[Dataset entries]
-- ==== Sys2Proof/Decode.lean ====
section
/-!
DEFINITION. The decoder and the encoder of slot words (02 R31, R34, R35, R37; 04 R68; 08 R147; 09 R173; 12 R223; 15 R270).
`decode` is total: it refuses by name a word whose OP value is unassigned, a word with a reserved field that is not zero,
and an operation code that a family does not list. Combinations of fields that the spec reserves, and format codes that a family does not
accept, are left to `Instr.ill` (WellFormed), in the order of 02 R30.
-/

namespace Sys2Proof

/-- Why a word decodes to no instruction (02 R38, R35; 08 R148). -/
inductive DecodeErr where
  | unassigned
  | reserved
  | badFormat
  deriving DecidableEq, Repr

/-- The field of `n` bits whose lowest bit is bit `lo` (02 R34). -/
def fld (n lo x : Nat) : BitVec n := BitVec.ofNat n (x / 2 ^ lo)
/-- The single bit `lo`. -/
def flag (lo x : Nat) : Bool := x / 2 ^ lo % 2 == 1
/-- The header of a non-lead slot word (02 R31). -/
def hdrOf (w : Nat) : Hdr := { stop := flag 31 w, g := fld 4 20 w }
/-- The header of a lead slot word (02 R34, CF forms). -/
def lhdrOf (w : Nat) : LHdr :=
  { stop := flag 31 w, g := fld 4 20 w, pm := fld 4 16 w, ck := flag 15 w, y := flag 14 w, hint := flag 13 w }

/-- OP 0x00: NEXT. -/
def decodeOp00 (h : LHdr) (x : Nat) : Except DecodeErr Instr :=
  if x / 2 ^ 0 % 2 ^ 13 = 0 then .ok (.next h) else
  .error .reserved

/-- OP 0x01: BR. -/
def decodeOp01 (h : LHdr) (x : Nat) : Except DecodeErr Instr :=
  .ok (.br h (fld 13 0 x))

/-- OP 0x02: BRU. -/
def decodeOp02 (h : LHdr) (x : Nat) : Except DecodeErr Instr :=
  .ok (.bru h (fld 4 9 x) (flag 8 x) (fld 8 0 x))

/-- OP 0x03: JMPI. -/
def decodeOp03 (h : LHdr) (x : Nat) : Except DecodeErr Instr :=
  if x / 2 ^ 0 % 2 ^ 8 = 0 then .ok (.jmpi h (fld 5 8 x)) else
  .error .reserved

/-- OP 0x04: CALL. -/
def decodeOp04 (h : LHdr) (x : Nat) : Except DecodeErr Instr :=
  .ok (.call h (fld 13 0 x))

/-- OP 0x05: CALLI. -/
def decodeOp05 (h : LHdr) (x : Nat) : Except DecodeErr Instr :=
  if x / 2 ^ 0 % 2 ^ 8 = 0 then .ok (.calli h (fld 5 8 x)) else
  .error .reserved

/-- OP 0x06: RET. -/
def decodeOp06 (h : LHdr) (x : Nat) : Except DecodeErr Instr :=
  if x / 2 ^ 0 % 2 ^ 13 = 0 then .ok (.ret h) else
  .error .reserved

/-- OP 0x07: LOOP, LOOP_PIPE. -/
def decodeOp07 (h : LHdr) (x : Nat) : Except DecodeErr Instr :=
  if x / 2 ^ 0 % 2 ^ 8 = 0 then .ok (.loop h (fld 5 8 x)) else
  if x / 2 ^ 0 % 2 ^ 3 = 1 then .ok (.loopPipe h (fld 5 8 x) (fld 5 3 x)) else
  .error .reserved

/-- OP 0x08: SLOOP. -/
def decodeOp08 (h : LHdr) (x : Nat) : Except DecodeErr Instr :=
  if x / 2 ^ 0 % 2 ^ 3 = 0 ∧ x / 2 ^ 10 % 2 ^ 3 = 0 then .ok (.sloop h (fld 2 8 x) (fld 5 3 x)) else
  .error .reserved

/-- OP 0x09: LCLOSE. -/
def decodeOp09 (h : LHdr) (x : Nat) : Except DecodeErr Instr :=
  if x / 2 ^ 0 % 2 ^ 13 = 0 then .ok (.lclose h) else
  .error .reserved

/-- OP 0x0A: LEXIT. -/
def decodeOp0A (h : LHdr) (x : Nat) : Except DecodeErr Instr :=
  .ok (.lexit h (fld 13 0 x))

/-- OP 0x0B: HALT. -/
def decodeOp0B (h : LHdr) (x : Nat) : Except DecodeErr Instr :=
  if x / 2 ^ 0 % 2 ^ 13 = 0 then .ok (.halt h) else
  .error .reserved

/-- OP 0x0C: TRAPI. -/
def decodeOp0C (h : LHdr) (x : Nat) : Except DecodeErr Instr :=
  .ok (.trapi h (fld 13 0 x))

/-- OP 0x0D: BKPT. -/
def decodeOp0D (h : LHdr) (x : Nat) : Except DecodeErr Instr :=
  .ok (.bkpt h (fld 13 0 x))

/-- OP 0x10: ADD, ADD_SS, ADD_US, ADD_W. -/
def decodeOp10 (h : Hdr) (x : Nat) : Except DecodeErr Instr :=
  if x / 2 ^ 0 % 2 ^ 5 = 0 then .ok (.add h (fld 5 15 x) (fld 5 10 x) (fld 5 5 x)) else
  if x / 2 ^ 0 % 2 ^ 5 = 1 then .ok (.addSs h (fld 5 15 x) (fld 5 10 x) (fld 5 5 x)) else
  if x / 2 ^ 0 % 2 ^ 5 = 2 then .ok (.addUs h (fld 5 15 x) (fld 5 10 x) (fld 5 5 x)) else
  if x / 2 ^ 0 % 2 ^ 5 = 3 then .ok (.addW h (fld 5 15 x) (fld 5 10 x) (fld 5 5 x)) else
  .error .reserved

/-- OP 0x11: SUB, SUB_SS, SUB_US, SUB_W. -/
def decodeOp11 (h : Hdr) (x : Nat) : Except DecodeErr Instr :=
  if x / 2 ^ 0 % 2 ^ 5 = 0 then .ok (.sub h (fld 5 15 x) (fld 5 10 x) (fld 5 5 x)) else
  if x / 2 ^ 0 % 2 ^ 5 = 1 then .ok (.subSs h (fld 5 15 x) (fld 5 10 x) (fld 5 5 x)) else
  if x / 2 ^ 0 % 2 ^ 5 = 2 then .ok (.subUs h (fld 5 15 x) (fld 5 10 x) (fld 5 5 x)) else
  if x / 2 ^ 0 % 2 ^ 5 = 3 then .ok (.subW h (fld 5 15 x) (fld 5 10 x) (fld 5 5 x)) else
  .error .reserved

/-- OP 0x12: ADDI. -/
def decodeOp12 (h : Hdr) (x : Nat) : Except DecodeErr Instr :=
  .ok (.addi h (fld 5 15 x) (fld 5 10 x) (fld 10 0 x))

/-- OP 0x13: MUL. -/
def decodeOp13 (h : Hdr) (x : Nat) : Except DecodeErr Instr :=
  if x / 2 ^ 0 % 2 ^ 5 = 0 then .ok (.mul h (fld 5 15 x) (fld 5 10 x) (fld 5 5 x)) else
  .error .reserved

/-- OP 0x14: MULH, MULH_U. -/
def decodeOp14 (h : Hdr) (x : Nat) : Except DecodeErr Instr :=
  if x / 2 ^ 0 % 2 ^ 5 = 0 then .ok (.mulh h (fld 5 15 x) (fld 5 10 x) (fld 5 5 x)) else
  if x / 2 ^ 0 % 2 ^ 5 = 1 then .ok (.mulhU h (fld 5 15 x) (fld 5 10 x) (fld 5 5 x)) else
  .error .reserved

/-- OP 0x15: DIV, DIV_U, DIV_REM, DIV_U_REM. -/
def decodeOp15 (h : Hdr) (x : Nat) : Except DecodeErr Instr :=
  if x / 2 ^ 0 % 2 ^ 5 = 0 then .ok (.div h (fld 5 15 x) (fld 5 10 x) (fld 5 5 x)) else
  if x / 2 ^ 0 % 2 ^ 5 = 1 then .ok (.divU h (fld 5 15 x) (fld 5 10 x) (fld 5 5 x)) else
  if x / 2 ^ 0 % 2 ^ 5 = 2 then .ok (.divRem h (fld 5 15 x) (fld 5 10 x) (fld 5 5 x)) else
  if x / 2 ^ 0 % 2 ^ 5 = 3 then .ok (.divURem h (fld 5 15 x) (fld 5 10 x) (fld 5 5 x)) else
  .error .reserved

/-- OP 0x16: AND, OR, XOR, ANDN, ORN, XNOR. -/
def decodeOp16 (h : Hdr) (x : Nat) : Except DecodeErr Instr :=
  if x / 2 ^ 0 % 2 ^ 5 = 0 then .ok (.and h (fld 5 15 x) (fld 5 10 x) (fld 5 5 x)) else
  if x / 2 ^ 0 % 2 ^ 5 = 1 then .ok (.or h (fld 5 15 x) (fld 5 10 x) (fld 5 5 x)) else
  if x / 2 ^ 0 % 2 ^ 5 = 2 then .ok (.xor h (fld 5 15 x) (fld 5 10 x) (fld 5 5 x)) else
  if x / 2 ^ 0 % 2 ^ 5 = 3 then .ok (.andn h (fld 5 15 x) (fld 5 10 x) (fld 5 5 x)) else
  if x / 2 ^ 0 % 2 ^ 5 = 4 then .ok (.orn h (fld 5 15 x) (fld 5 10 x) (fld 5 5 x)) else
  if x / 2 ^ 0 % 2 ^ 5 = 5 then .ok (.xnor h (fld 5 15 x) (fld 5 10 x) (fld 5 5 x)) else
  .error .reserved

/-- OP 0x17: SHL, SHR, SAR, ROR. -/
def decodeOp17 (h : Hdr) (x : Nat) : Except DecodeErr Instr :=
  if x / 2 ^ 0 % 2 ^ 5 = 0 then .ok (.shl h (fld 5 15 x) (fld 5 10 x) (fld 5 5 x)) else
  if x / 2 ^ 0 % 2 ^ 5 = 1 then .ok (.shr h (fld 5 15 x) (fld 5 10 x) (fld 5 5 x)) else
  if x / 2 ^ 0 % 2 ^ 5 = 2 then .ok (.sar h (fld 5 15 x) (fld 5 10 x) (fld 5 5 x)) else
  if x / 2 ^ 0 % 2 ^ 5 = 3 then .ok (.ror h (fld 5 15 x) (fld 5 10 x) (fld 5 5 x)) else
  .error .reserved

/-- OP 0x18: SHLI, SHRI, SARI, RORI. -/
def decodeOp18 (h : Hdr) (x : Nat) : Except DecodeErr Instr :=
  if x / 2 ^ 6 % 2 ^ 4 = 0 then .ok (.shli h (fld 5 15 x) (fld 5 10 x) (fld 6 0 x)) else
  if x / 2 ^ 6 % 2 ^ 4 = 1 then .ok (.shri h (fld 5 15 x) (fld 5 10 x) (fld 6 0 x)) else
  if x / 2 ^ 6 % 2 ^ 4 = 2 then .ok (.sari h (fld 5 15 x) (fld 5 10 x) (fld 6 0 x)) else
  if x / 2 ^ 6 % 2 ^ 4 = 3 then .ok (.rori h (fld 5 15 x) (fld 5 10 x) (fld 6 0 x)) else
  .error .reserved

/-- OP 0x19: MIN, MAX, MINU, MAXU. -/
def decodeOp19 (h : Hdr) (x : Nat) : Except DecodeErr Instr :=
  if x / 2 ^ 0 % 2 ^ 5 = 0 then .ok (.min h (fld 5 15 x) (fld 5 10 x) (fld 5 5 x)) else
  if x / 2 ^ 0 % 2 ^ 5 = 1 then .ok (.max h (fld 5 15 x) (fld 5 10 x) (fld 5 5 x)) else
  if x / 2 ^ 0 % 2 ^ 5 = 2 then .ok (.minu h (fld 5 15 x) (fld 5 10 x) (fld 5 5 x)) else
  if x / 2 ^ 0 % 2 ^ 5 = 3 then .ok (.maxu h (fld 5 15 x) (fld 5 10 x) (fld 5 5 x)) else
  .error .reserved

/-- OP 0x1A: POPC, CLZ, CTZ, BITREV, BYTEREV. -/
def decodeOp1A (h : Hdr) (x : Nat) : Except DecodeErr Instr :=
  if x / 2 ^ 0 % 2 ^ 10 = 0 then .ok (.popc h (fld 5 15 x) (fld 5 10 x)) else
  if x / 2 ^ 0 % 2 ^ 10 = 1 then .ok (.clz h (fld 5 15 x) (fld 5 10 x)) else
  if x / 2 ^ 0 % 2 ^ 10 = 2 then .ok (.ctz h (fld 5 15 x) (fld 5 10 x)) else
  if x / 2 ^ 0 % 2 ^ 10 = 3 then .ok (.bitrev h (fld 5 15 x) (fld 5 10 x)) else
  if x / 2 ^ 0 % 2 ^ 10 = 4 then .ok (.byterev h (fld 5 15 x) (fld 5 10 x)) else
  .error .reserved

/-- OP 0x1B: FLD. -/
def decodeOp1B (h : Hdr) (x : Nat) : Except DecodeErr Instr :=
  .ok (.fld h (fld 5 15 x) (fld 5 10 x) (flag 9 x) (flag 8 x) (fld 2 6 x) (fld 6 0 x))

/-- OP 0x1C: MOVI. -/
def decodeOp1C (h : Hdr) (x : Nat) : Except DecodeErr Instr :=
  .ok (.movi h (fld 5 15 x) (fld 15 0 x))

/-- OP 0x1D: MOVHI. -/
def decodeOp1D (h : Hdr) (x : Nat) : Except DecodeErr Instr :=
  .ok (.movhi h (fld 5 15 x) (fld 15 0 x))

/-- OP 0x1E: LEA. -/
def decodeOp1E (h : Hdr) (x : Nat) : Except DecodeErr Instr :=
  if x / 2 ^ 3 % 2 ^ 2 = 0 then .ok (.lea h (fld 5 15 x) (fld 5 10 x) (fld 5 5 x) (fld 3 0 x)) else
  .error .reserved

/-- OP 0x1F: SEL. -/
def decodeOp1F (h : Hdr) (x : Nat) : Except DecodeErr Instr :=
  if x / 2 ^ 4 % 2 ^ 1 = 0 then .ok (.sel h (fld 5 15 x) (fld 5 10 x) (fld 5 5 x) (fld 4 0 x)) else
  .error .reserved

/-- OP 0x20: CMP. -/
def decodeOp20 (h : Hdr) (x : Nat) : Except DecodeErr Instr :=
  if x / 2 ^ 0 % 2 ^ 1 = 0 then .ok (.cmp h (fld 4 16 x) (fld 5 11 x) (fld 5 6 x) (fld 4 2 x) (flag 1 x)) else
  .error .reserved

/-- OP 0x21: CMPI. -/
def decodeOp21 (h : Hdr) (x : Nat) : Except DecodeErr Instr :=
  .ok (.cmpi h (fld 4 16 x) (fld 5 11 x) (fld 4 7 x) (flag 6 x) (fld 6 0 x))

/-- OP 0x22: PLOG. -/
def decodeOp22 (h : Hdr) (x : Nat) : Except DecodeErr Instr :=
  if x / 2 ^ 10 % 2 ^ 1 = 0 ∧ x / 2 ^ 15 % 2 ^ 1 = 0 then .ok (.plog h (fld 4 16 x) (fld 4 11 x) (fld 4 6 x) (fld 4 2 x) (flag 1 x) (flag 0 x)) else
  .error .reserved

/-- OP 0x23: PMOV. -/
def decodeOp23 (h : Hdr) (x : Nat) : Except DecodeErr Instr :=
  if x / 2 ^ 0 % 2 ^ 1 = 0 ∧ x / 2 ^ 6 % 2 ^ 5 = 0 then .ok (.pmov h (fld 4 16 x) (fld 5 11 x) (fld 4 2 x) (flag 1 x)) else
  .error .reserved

What to do:
Which lines of the entries above contain the word "that"? Copy each of them.

Reply:
`decode` is total: it refuses by name a word whose OP value is unassigned, a word with a reserved field that is not zero,
and an operation code that a family does not list. Combinations of fields that the spec reserves, and format codes that a family does not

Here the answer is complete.